Setting up scheduled task with cron

  • Application Version:

OJS 3.1.2-4

  • Description of issue:

I recently took over two existing OJS installations, and for one of them I migrated from OJS 2 to OJS3. We haven’t gone live in that OJS 3, but I noticed that usage statistics were no longer being updated.

  • Steps you took leading up to the issue

I migrated from RHEL 6 with Postgres to CentOS 8 with MariaDB. I used the MySQL Workbench migration tool for the db without too many issues. Because there were no customizations, I used the download method for the upgrade rather than using git. Otherwise, I didn’t change any settings within the application. Everything appeared to be working after the upgrade.

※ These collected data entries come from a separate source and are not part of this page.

/-! retune -/

@[simp] theorem State.retune_pending (s : State) : (s.retune).pending = s.pending := by unfold State.retune; split <;> simp
@[simp] theorem State.retune_loader (s : State) : (s.retune).loader = s.loader := by unfold State.retune; split <;> simp
@[simp] theorem State.retune_timing (s : State) : (s.retune).timing = s.timing := by unfold State.retune; split <;> simp
@[simp] theorem State.retune_line (s : State) : (s.retune).line = s.line := by unfold State.retune; split <;> simp
@[simp] theorem State.retune_peers (s : State) : (s.retune).peers = s.peers := by unfold State.retune; split <;> simp
@[simp] theorem State.retune_pm (s : State) : (s.retune).pm = s.pm := by unfold State.retune; split <;> simp
@[simp] theorem State.retune_link (s : State) : (s.retune).link = s.link := by unfold State.retune; split <;> simp
@[simp] theorem State.retune_show (s : State) : (s.retune).show_ = s.show_ := by unfold State.retune; split <;> simp
@[simp] theorem State.retune_cues (s : State) : (s.retune).cues = s.cues := by unfold State.retune; split <;> simp
@[simp] theorem State.retune_clips (s : State) : (s.retune).clips = s.clips := by unfold State.retune; split <;> simp
@[simp] theorem State.retune_plan (s : State) : (s.retune).plan = s.plan := by unfold State.retune; split <;> simp
@[simp] theorem State.retune_roster (s : State) : (s.retune).roster = s.roster := by unfold State.retune; split <;> simp

/-! cancelBurst -/

@[simp] theorem State.cancelBurst_pending (p : Position) (s : State) : (s.cancelBurst p).pending = s.pending := by unfold State.cancelBurst; split <;> simp only [] <;> (try split) <;> simp
@[simp] theorem State.cancelBurst_loader (p : Position) (s : State) : (s.cancelBurst p).loader = s.loader := by unfold State.cancelBurst; split <;> simp only [] <;> (try split) <;> simp
@[simp] theorem State.cancelBurst_timing (p : Position) (s : State) : (s.cancelBurst p).timing = s.timing := by unfold State.cancelBurst; split <;> simp only [] <;> (try split) <;> simp
@[simp] theorem State.cancelBurst_line (p : Position) (s : State) : (s.cancelBurst p).line = s.line := by unfold State.cancelBurst; split <;> simp only [] <;> (try split) <;> simp
@[simp] theorem State.cancelBurst_peers (p : Position) (s : State) : (s.cancelBurst p).peers = s.peers := by unfold State.cancelBurst; split <;> simp only [] <;> (try split) <;> simp
@[simp] theorem State.cancelBurst_pm (p : Position) (s : State) : (s.cancelBurst p).pm = s.pm := by unfold State.cancelBurst; split <;> simp only [] <;> (try split) <;> simp
@[simp] theorem State.cancelBurst_link (p : Position) (s : State) : (s.cancelBurst p).link = s.link := by unfold State.cancelBurst; split <;> simp only [] <;> (try split) <;> simp
@[simp] theorem State.cancelBurst_show (p : Position) (s : State) : (s.cancelBurst p).show_ = s.show_ := by unfold State.cancelBurst; split <;> simp only [] <;> (try split) <;> simp
@[simp] theorem State.cancelBurst_cues (p : Position) (s : State) : (s.cancelBurst p).cues = s.cues := by unfold State.cancelBurst; split <;> simp only [] <;> (try split) <;> simp
@[simp] theorem State.cancelBurst_clips (p : Position) (s : State) : (s.cancelBurst p).clips = s.clips := by unfold State.cancelBurst; split <;> simp only [] <;> (try split) <;> simp
@[simp] theorem State.cancelBurst_roster (p : Position) (s : State) : (s.cancelBurst p).roster = s.roster := by unfold State.cancelBurst; split <;> simp only [] <;> (try split) <;> simp

/-! stopRadio -/

@[simp] theorem State.stopRadio_pending (s : State) : (s.stopRadio).pending = s.pending := by
  simp only [State.stopRadio]
  exact foldl_keeps State.pending _ (fun _ _ => by simp) _ _
@[simp] theorem State.stopRadio_loader (s : State) : (s.stopRadio).loader = s.loader := by
  simp only [State.stopRadio]
  exact foldl_keeps State.loader _ (fun _ _ => by simp) _ _
@[simp] theorem State.stopRadio_timing (s : State) : (s.stopRadio).timing = s.timing := by
  simp only [State.stopRadio]
  exact foldl_keeps State.timing _ (fun _ _ => by simp) _ _
@[simp] theorem State.stopRadio_line (s : State) : (s.stopRadio).line = s.line := by
  simp only [State.stopRadio]
  exact foldl_keeps State.line _ (fun _ _ => by simp) _ _
@[simp] theorem State.stopRadio_peers (s : State) : (s.stopRadio).peers = s.peers := by
  simp only [State.stopRadio]
  exact foldl_keeps State.peers _ (fun _ _ => by simp) _ _
@[simp] theorem State.stopRadio_pm (s : State) : (s.stopRadio).pm = s.pm := by
  simp only [State.stopRadio]
  exact foldl_keeps State.pm _ (fun _ _ => by simp) _ _
@[simp] theorem State.stopRadio_link (s : State) : (s.stopRadio).link = s.link := by
  simp only [State.stopRadio]
  exact foldl_keeps State.link _ (fun _ _ => by simp) _ _
@[simp] theorem State.stopRadio_show (s : State) : (s.stopRadio).show_ = s.show_ := by
  simp only [State.stopRadio]
  exact foldl_keeps State.show_ _ (fun _ _ => by simp) _ _
@[simp] theorem State.stopRadio_cues (s : State) : (s.stopRadio).cues = s.cues := by
  simp only [State.stopRadio]
  exact foldl_keeps State.cues _ (fun _ _ => by simp) _ _
@[simp] theorem State.stopRadio_clips (s : State) : (s.stopRadio).clips = s.clips := by
  simp only [State.stopRadio]
  exact foldl_keeps State.clips _ (fun _ _ => by simp) _ _
@[simp] theorem State.stopRadio_roster (s : State) : (s.stopRadio).roster = s.roster := by
  simp only [State.stopRadio]
  exact foldl_keeps State.roster _ (fun _ _ => by simp) _ _

/-! compose -/

@[simp] theorem State.compose_pending (s : State) : (s.compose).pending = s.pending := by unfold State.compose; simp only []; split <;> simp
@[simp] theorem State.compose_loader (s : State) : (s.compose).loader = s.loader := by unfold State.compose; simp only []; split <;> simp
@[simp] theorem State.compose_timing (s : State) : (s.compose).timing = s.timing := by unfold State.compose; simp only []; split <;> simp
@[simp] theorem State.compose_line (s : State) : (s.compose).line = s.line := by unfold State.compose; simp only []; split <;> simp
@[simp] theorem State.compose_peers (s : State) : (s.compose).peers = s.peers := by unfold State.compose; simp only []; split <;> simp
@[simp] theorem State.compose_pm (s : State) : (s.compose).pm = s.pm := by unfold State.compose; simp only []; split <;> simp
@[simp] theorem State.compose_show (s : State) : (s.compose).show_ = s.show_ := by unfold State.compose; simp only []; split <;> simp

/-! evictOnly -/

@[simp] theorem State.evictOnly_pending (h : Stamped) (s : State) : (s.evictOnly h).pending = s.pending := by simp [State.evictOnly]
@[simp] theorem State.evictOnly_loader (h : Stamped) (s : State) : (s.evictOnly h).loader = s.loader := by simp [State.evictOnly]
@[simp] theorem State.evictOnly_timing (h : Stamped) (s : State) : (s.evictOnly h).timing = s.timing := by simp [State.evictOnly]
@[simp] theorem State.evictOnly_peers (h : Stamped) (s : State) : (s.evictOnly h).peers = s.peers := by simp [State.evictOnly]
@[simp] theorem State.evictOnly_show (h : Stamped) (s : State) : (s.evictOnly h).show_ = s.show_ := by simp [State.evictOnly]
@[simp] theorem State.evictOnly_cues (h : Stamped) (s : State) : (s.evictOnly h).cues = s.cues := by simp [State.evictOnly]
@[simp] theorem State.evictOnly_clips (h : Stamped) (s : State) : (s.evictOnly h).clips = s.clips := by simp [State.evictOnly]
@[simp] theorem State.evictOnly_roster (h : Stamped) (s : State) : (s.evictOnly h).roster = s.roster := by simp [State.evictOnly]

/-! evictWhere -/

@[simp] theorem State.evictWhere_pending (f : Stamped → Bool) (s : State) : (s.evictWhere f).pending = s.pending := by
  simp only [State.evictWhere]
  split
  · rfl
  · simp [foldl_keeps State.pending (fun s h => s.evictOnly h) (fun _ _ => by simp)]
@[simp] theorem State.evictWhere_loader (f : Stamped → Bool) (s : State) : (s.evictWhere f).loader = s.loader := by
  simp only [State.evictWhere]
  split
  · rfl
  · simp [foldl_keeps State.loader (fun s h => s.evictOnly h) (fun _ _ => by simp)]
@[simp] theorem State.evictWhere_timing (f : Stamped → Bool) (s : State) : (s.evictWhere f).timing = s.timing := by
  simp only [State.evictWhere]
  split
  · rfl
  · simp [foldl_keeps State.timing (fun s h => s.evictOnly h) (fun _ _ => by simp)]
@[simp] theorem State.evictWhere_peers (f : Stamped → Bool) (s : State) : (s.evictWhere f).peers = s.peers := by
  simp only [State.evictWhere]
  split
  · rfl
  · simp [foldl_keeps State.peers (fun s h => s.evictOnly h) (fun _ _ => by simp)]
@[simp] theorem State.evictWhere_show (f : Stamped → Bool) (s : State) : (s.evictWhere f).show_ = s.show_ := by
  simp only [State.evictWhere]
  split
  · rfl
  · simp [foldl_keeps State.show_ (fun s h => s.evictOnly h) (fun _ _ => by simp)]
@[simp] theorem State.evictWhere_cues (f : Stamped → Bool) (s : State) : (s.evictWhere f).cues = s.cues := by
  simp only [State.evictWhere]
  split
  · rfl
  · simp [foldl_keeps State.cues (fun s h => s.evictOnly h) (fun _ _ => by simp)]
@[simp] theorem State.evictWhere_clips (f : Stamped → Bool) (s : State) : (s.evictWhere f).clips = s.clips := by
  simp only [State.evictWhere]
  split
  · rfl
  · simp [foldl_keeps State.clips (fun s h => s.evictOnly h) (fun _ _ => by simp)]
@[simp] theorem State.evictWhere_roster (f : Stamped → Bool) (s : State) : (s.evictWhere f).roster = s.roster := by
  simp only [State.evictWhere]
  split
  · rfl
  · simp [foldl_keeps State.roster (fun s h => s.evictOnly h) (fun _ _ => by simp)]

  • What you tried to resolve the issue

I check to make sure Acron is installed and active, as are Usage Statistics and Usage Events. In files/usageStats/usageEventsStats, there are usage event logs for a few days after the upgrade. None of the dates of the logs in usageEventsStats are in usageStats/archive.

I decided to try to test the scheduled task using the cron method for OJS 3 outlined in this documentation. I disabled Acron through the admin interface and changed the setting in config.inc.php to On for scheduled tasks. When I run the command to test it I get an error message saying:
Tasks file "lib/pkp/plugins/generic/usageStats/scheduledTasksAutoStage.xml" does not exist or is not readable!
When I look in the lib/pkp/plugins, there isn’t a usageStats directory. But it looks like scheduledTasksAutoStage.xml is in the location described for the OJS 2 script in the same documentation. I checked back with the original OJS 3 I downloaded and it is the same.

So, in addition to usage event no longer being logged and the ETL script not running to get those usage events into the db, I guess there is something kind of basic that I’m misunderstanding about how this should be configured. Any help or suggestions welcome.

Hi @IOPNdev,

Congratulations on the migration between PostgreSQL and MariaDB and upgrade to 3.x – that’s quite a set of changes!

What do you see in the scheduled_tasks table?

Thanks,
Alec Smecher
Public Knowledge Project Team

1 Like

Thanks! Here is what the scheduled_tasks table has. I finished the migration and moved it to the new server around Dec 10th I think.

    +--------------------------------------------------+---------------------+
    | class_name                                       | last_run            |
    +--------------------------------------------------+---------------------+
    | classes.tasks.ReviewReminder                     | 2019-12-10 19:48:23 |
    | lib.pkp.classes.task.ReviewReminder              | 2020-05-13 13:35:41 |
    | plugins.generic.pln.classes.tasks.Depositor      | 2019-12-10 09:14:32 |
    | plugins.generic.usageStats.UsageStatsLoader      | 2020-05-13 01:32:37 |
    | plugins.importexport.crossref.CrossrefInfoSender | 2020-05-12 13:59:53 |
    | plugins.importexport.datacite.DataciteInfoSender | 2020-05-12 20:49:34 |
    | plugins.importexport.doaj.DOAJInfoSender         | 2020-05-13 12:55:12 |
    | plugins.importexport.medra.MedraInfoSender       | 2020-05-13 10:28:39 |
    +--------------------------------------------------+---------------------+
  • Update:

It looks like one of the issues is that the usage events plugin was disabled but the UI always shows that plugin as being enabled. I filed an issue against the pkp-lib repository. Now, log files are populating in the usageEventLogs directory, but they still aren’t being processed by running
php tools/runScheduledTasks.php plugins/generic/usageStats/scheduledTasksAutoStage.xml.

Hi @IOPNdev,

That sounds like progress. Do you have anything helpful in either your PHP error log or in the scheduledTaskLogs subdirectory of the directory configured in the files_dir setting in config.inc.php?

Regards,
Alec Smecher
Public Knowledge Project Team

Thanks for your help @asmecher. A lot closer to being fixed.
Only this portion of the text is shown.